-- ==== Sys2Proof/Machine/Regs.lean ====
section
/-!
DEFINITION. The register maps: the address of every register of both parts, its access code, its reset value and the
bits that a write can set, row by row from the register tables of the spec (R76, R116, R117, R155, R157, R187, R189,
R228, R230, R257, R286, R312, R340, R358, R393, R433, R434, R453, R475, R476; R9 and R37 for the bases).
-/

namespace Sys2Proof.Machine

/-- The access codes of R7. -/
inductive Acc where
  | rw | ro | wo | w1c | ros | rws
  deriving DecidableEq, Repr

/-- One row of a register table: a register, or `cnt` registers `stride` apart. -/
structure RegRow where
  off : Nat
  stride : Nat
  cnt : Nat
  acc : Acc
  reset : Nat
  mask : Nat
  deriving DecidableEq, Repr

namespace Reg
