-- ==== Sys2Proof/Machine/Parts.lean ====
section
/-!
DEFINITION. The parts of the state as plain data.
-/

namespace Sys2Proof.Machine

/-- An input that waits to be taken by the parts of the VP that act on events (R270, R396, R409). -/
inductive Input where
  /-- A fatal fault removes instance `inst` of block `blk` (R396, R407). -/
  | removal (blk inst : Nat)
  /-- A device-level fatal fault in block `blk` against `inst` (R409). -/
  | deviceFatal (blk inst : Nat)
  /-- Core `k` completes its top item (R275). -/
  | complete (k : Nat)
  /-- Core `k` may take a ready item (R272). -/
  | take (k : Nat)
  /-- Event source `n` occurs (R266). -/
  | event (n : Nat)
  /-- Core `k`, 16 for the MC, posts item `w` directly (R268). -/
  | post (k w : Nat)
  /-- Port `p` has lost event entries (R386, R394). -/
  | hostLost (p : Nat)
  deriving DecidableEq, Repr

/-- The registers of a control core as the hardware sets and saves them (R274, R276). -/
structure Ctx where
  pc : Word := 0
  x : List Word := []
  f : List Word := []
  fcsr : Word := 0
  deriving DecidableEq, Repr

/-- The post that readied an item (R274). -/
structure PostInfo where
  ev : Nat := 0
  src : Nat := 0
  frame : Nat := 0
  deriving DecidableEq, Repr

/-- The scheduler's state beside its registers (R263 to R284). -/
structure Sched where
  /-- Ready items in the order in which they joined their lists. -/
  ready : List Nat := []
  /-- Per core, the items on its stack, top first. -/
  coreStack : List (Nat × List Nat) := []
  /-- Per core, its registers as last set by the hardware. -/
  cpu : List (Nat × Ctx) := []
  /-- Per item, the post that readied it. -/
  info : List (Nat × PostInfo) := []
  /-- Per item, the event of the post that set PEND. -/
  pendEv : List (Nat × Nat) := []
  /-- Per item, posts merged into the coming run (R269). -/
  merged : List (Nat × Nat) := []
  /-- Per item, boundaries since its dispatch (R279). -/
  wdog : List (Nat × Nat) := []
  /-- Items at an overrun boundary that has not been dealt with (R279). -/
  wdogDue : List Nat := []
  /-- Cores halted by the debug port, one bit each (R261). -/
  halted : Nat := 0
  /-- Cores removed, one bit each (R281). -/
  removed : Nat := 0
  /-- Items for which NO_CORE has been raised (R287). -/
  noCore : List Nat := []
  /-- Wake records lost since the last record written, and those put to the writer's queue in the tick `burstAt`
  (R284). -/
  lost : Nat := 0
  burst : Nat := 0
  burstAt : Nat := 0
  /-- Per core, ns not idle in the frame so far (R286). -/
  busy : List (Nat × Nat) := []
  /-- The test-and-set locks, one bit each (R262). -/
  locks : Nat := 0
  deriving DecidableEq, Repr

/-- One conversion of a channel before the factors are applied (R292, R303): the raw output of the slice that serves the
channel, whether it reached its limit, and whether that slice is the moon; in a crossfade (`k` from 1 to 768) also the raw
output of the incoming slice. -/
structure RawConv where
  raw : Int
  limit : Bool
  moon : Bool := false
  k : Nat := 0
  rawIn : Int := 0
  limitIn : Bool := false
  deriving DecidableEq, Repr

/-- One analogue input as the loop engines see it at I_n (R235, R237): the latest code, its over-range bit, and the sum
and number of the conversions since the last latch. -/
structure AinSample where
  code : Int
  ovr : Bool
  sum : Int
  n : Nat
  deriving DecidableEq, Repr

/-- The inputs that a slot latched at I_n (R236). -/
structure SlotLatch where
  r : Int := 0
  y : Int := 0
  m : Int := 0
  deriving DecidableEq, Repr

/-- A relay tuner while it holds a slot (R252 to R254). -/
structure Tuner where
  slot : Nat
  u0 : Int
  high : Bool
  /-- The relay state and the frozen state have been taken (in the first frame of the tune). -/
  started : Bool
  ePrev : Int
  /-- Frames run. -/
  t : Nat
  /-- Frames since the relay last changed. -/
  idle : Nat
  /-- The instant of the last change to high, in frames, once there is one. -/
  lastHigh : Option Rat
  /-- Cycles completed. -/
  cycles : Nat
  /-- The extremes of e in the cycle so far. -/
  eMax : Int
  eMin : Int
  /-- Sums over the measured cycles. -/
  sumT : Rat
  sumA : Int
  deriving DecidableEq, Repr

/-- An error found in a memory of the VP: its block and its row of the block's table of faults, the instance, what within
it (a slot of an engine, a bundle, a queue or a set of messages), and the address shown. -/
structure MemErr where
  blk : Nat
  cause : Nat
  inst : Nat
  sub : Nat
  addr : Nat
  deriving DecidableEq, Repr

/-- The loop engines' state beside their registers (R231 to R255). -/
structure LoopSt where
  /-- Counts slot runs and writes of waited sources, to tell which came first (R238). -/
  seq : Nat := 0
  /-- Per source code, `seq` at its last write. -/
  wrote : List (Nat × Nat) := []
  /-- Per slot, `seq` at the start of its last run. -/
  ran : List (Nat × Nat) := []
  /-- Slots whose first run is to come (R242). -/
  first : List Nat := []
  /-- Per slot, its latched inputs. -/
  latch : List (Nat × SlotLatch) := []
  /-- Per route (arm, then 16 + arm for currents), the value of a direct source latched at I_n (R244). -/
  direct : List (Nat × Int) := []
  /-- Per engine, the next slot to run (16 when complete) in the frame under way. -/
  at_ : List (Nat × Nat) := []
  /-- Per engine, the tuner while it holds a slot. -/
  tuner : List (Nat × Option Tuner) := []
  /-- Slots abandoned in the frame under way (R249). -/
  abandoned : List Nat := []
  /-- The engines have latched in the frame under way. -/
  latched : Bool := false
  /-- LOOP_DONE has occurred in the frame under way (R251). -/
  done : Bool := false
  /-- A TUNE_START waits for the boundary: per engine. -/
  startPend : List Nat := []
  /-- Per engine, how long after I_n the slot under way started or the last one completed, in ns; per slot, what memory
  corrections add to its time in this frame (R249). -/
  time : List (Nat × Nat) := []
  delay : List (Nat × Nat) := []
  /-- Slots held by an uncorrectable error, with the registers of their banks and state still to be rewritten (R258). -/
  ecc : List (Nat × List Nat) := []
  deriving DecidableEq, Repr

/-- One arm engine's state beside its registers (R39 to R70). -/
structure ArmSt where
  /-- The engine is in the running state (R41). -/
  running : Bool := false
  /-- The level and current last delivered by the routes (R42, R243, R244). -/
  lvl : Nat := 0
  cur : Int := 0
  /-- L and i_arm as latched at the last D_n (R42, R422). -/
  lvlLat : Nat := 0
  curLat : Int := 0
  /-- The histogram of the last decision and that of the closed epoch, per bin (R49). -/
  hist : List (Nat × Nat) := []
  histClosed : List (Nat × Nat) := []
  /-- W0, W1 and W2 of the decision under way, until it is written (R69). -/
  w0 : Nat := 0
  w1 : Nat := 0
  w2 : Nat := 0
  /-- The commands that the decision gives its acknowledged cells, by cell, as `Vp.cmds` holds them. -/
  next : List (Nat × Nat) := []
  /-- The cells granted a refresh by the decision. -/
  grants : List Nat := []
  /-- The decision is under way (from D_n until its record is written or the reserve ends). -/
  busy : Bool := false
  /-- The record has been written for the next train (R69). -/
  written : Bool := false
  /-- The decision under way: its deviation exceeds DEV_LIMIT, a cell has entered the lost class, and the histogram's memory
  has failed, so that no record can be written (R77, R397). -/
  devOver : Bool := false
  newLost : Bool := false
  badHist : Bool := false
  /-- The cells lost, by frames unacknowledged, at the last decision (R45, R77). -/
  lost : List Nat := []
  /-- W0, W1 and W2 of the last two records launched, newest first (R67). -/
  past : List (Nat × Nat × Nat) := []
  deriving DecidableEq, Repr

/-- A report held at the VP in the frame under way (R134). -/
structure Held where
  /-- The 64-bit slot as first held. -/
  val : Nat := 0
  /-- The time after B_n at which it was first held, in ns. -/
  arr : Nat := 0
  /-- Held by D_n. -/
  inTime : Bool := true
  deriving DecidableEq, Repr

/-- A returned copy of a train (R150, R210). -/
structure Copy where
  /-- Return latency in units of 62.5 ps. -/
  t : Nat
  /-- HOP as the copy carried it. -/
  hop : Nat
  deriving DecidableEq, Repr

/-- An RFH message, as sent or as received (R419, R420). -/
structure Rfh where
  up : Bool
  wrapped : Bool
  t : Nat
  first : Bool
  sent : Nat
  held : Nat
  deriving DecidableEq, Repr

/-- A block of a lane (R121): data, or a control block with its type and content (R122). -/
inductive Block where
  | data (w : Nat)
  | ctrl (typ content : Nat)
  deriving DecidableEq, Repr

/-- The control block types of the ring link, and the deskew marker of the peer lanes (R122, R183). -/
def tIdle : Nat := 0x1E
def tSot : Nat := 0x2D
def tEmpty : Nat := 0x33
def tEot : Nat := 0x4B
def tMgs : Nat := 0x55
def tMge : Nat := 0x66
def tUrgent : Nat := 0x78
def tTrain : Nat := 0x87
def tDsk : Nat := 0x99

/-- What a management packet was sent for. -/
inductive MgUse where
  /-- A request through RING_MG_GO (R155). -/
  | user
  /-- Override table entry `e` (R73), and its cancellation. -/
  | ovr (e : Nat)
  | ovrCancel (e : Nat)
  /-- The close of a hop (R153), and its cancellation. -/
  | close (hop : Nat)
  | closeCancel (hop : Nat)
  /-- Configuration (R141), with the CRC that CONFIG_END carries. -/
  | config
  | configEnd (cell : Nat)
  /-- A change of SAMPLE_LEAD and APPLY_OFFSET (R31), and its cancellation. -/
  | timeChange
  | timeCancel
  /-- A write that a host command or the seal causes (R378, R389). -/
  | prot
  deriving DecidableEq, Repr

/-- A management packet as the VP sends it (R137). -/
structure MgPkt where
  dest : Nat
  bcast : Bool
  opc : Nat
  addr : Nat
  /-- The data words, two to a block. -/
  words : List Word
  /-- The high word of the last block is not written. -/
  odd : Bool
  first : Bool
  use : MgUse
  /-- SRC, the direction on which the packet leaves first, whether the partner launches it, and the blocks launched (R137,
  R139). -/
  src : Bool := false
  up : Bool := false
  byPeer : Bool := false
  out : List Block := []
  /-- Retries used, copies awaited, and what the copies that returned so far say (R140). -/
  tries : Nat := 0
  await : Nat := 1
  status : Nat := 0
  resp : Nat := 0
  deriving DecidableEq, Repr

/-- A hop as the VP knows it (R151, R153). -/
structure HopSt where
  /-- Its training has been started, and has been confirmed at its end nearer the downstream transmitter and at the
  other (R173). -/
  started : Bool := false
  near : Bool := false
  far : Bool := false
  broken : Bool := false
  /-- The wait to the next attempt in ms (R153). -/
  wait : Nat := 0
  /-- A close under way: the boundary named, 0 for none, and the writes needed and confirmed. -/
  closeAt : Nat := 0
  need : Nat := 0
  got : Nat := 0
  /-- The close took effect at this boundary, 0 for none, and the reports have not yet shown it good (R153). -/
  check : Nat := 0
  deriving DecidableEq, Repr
※
(WHAT IS EXPECTED):
Retype the records above from the very first line down to the line with "reset : Nat", keeping both of those lines. Include nothing beyond them.

(EXERCISE ANSWER):
-- ==== Sys2Proof/Machine/Regs.lean ====
section
/-!
DEFINITION. The register maps: the address of every register of both parts, its access code, its reset value and the
bits that a write can set, row by row from the register tables of the spec (R76, R116, R117, R155, R157, R187, R189,
R228, R230, R257, R286, R312, R340, R358, R393, R433, R434, R453, R475, R476; R9 and R37 for the bases).
-/

namespace Sys2Proof.Machine

/-- The access codes of R7. -/
inductive Acc where
  | rw | ro | wo | w1c | ros | rws
  deriving DecidableEq, Repr

/-- One row of a register table: a register, or `cnt` registers `stride` apart. -/
structure RegRow where
  off : Nat
  stride : Nat
  cnt : Nat
  acc : Acc
  reset : Nat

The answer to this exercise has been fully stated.